◆ **Records to process**:
++++++

-- ==== Sys2Proof/Machine/Hqe.lean ====
section
/-!
DEFINITION. The meanings of the queue engine's own commands (chapter "Host Queues and Commands"): admin pairs, doorbells, fetching,
admission with its checks, completion entries.
-/

namespace Sys2Proof.Machine

/-- The master that a function is (R398). -/
def fnMaster (fn : Nat) : Master := if fn = 0 then .pf else .vf fn

/-- An order of the same cycle wins over another (R398): `stop` says the other is of class stop; a rival with CMD 2 is. -/
def reelBeaten (s : State) (v : Nat) (m : Master) (stop : Bool) (rivals : List Rival) : Bool :=
  rivals.any (fun r => masterOwnsVol s v r.master && (r.cmd == 1 || r.cmd == 2) &&
    (if (r.cmd == 2) == stop then decide (masterCode r.master < masterCode m) else r.cmd == 2))

/-- EN has been set (R369): the pair counts as held (R368), and starts where it can. -/
def adminEnabled (s : State) (fn : Nat) : State := adminStart (refreshQueues s) fn

/-- ADMIN_QUEUE_ENABLE (R369): EN is set. -/
def adminQueueEnable (fn : Fin 256) (s : State) : State :=
  if creditsHeld s then postpone s (.adminEnable fn)
  else if vfShut s fn then shutOut s
  else adminEnabled (aqWr s fn 0x214 (aqRd s fn 0x214 ||| 1#32)) fn

def execAdminQueueEnable (fn : Fin 256) (s : State) : Host.Outcome State Fault Refusal := answer s (adminQueueEnable fn)

/-- EN has been cleared (R369): fetching from the admin SQ stops, and the pair goes once its commands have ended. One that had not started goes at once. -/
def adminStop (s : State) (fn : Nat) : State :=
  match sqOf s fn 0 with
  | some q => adminEnd (sqPut s fn 0 { q with stopped := true }) fn
  | none => pairFreed (refreshQueues s)

/-- ADMIN_QUEUE_DISABLE (R369): EN is cleared, and fetching from the admin SQ stops. -/
def adminQueueDisable (fn : Fin 256) (s : State) : State :=
  if creditsHeld s then postpone s (.adminDisable fn)
  else if vfShut s fn then shutOut s
  else adminStop (aqWr s fn 0x214 (aqRd s fn 0x214 &&& ~~~ 1#32)) fn

def execAdminQueueDisable (fn : Fin 256) (s : State) : Host.Outcome State Fault Refusal := answer s (adminQueueDisable fn)

/-- DOORBELL_INVALID (R371), and the freezing of a VF that writes too many of them within 1 s (R429). -/
def badDoorbell (s : State) (fn q value : Nat) (isCq : Bool) : State :=
  let s := s.log 0x405 noStation [fn, q + 2 ^ 31 * b2n isCq, value]
  if fn = 0 then s
  else
    let recent := s.pcx.doorbells.filter (fun d => d.1 != fn || s.now < d.2 + 1000000000)
    let s := s.pcxU (fun p => { p with doorbells := recent ++ [(fn, s.now)] })
    if s.g R.PCX_VIOL_DOORBELL_MAX < (s.pcx.doorbells.filter (fun d => d.1 == fn)).length then freeze s 1 fn 4 else s

/-- Queues a function's doorbells reach (R34, R35, R368). -/
def queueRange (fn : Nat) : Nat := if fn = 0 then 8192 else 4096

/-- A doorbell is not served: no such register, or the access is shut out. -/
def bellShut (s : State) (fn q : Nat) : Bool := decide (queueRange fn ≤ q) || vfShut s fn || contained s

/-- A doorbell that is not served. A write of one that exists and responds returns the FY8C to HP0 all the same (R400). -/
def bellRefused (s : State) (fn q : Nat) : State :=
  shutOut (if decide (q < queueRange fn) && fnOn s fn && memOn s fn && !contained s then wakeHost s else s)

/-- SQ_TAIL_DOORBELL (R371, R400). -/
def sqTailDoorbell (fn : Fin 256) (q value : Nat) (s : State) : State :=
  if creditsHeld s then postpone s (.sqTail fn q value)
  else if bellShut s fn q then bellRefused s fn q
  else
    let s := wakeHost s
    let v := value % 65536
    match sqOf s fn q with
    | none => badDoorbell s fn q value false
    | some x =>
      let held := (x.tail + x.size - x.head) % x.size
      let more := (v + x.size - x.tail) % x.size
      if x.size ≤ v ∨ x.size - 1 < held + more then badDoorbell s fn q value false
      else sqPut s fn q { x with tail := v }

def execSqTailDoorbell (fn : Fin 256) (q value : Nat) (s : State) : Host.Outcome State Fault Refusal :=
  answer s (sqTailDoorbell fn q value)

/-- CQ_HEAD_DOORBELL (R371, R400). -/
def cqHeadDoorbell (fn : Fin 256) (q value : Nat) (s : State) : State :=
  if creditsHeld s then postpone s (.cqHead fn q value)
  else if bellShut s fn q then bellRefused s fn q
  else
    let s := wakeHost s
    let v := value % 65536
    match cqOf s fn q with
    | none => badDoorbell s fn q value true
    | some x =>
      let held := (x.tail + x.size - x.head) % x.size
      let taken := (v + x.size - x.head) % x.size
      if x.size ≤ v ∨ held < taken then badDoorbell s fn q value true
      else refreshIntx (cqPut s fn q { x with head := v })

def execCqHeadDoorbell (fn : Fin 256) (q value : Nat) (s : State) : Host.Outcome State Fault Refusal :=
  answer s (cqHeadDoorbell fn q value)

/-- The slot of an SQ that is fetched next: past the head, and past those fetched that the head has still to pass (R370). -/
def nextSlot (s : State) (key : Nat) (x : Sq) : Nat :=
  (x.head + (s.hqe.fetched.filter (fun f => qKey f.fn f.sq == key && f.ahead)).length) % x.size

/-- A VF holds as many tags as it may (R388): HQE_VF_LIMITv is the register of place v − 1. -/
def tagsSpent (s : State) (fn : Nat) : Bool :=
  fn != 0 && decide (max 1 (s.g (R.HQE_VF_LIMIT_TAGS (fn - 1))) ≤
    (s.hqe.cmds.filter (fun c => c.fn == fn && c.window.isNone)).length + (s.hqe.fetched.filter (fun f => f.fn == fn)).length)

/-- An SQ can be fetched from (R388, R399). -/
def canFetch (s : State) (key : Nat) (x : Sq) : Bool :=
  !x.stopped && nextSlot s key x != x.tail && !frozenVf s (key / 8192) && !tagsSpent s (key / 8192)

/-- Round robin: the next queue of a class after the last one served (R388). -/
def roundRobin (s : State) (cls last : Nat) : Option Nat :=
  let l := (s.hqe.sqs.filter (fun q => q.2.cls == cls && canFetch s q.1 q.2)).map Prod.fst
  match l.find? (fun k => last < k) with
  | some k => some k
  | none => l.head?

/-- Turns of a class in a round (R388): 0 HIGH, 1 MEDIUM, 2 LOW. -/
def weight (s : State) (c : Nat) : Nat :=
  max 1 (if c = 0 then s.g R.HQE_ARB_W_HIGH else if c = 1 then s.g R.HQE_ARB_W_MED else s.g R.HQE_ARB_W_LOW)

/-- The vector of the last queues served is indexed admin, URGENT, HIGH, MEDIUM, LOW. -/
def lastIx (cls : Nat) : Fin 5 := if cls = 4 then 0 else if cls = 0 then 1 else if cls = 1 then 2 else if cls = 2 then 3 else 4

/-- The weighted classes' next turn (R388): the queue and the arbiter after it. -/
def weighted (s : State) (a : Arb) : Option (Nat × Arb) :=
  let try' := fun (a : Arb) => ([0, 1, 2] : List Nat).findSome? (fun i =>
    let c := (a.place + i) % 3
    let f : Fin 3 := ⟨c, Nat.mod_lt _ (by omega)⟩
    match roundRobin s (c + 1) (a.last[lastIx (c + 1)]) with
    | none => none
    | some k =>
      if a.turns[f] < weight s c then
        some (k, { a with turns := vmod a.turns f (· + 1), place := (c + 1) % 3, last := vmod a.last (lastIx (c + 1)) (fun _ => k) })
      else none)
  match try' a with
  | some r => some r
  | none => try' { a with turns := Vector.replicate 3 0, place := 0 }

/-- The queue the arbiter fetches from next, and its place afterwards (R388). (log entry 39) -/
def arbitrate (s : State) : Option (Nat × Arb) :=
  let a := s.hqe.arb
  let burst := max 1 (s.g R.HQE_ARB_BURST)
  let go := match a.grant with
    | some (k, n) => if n ≠ 0 && ((smGet s.hqe.sqs k).map (canFetch s k)).getD false then some (k, { a with grant := some (k, n - 1) }) else none
    | none => none
  match go with
  | some r => some r
  | none =>
    let a := { a with grant := none }
    match roundRobin s 4 a.last[lastIx 4] with
    | some k => some (k, { a with last := vmod a.last (lastIx 4) (fun _ => k) })
    | none =>
      match roundRobin s 0 a.last[lastIx 0] with
      | some k => some (k, { a with last := vmod a.last (lastIx 0) (fun _ => k), grant := some (k, burst - 1) })
      | none => (weighted s a).map (fun r => (r.1, { r.2 with grant := some (r.1, burst - 1) }))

++++++

◆ **Your task**: Would you output, from the records above, exactly the run of lines that starts at the line containing "none => l.head?" and ends at the line containing "let a := s.hqe.arb", and only that run?

◆ **Your response**:
  | none => l.head?

/-- Turns of a class in a round (R388): 0 HIGH, 1 MEDIUM, 2 LOW. -/
def weight (s : State) (c : Nat) : Nat :=
  max 1 (if c = 0 then s.g R.HQE_ARB_W_HIGH else if c = 1 then s.g R.HQE_ARB_W_MED else s.g R.HQE_ARB_W_LOW)

/-- The vector of the last queues served is indexed admin, URGENT, HIGH, MEDIUM, LOW. -/
def lastIx (cls : Nat) : Fin 5 := if cls = 4 then 0 else if cls = 0 then 1 else if cls = 1 then 2 else if cls = 2 then 3 else 4

/-- The weighted classes' next turn (R388): the queue and the arbiter after it. -/
def weighted (s : State) (a : Arb) : Option (Nat × Arb) :=
  let try' := fun (a : Arb) => ([0, 1, 2] : List Nat).findSome? (fun i =>
    let c := (a.place + i) % 3
    let f : Fin 3 := ⟨c, Nat.mod_lt _ (by omega)⟩
    match roundRobin s (c + 1) (a.last[lastIx (c + 1)]) with
    | none => none
    | some k =>
      if a.turns[f] < weight s c then
        some (k, { a with turns := vmod a.turns f (· + 1), place := (c + 1) % 3, last := vmod a.last (lastIx (c + 1)) (fun _ => k) })
      else none)
  match try' a with
  | some r => some r
  | none => try' { a with turns := Vector.replicate 3 0, place := 0 }

/-- The queue the arbiter fetches from next, and its place afterwards (R388). (log entry 39) -/
def arbitrate (s : State) : Option (Nat × Arb) :=
  let a := s.hqe.arb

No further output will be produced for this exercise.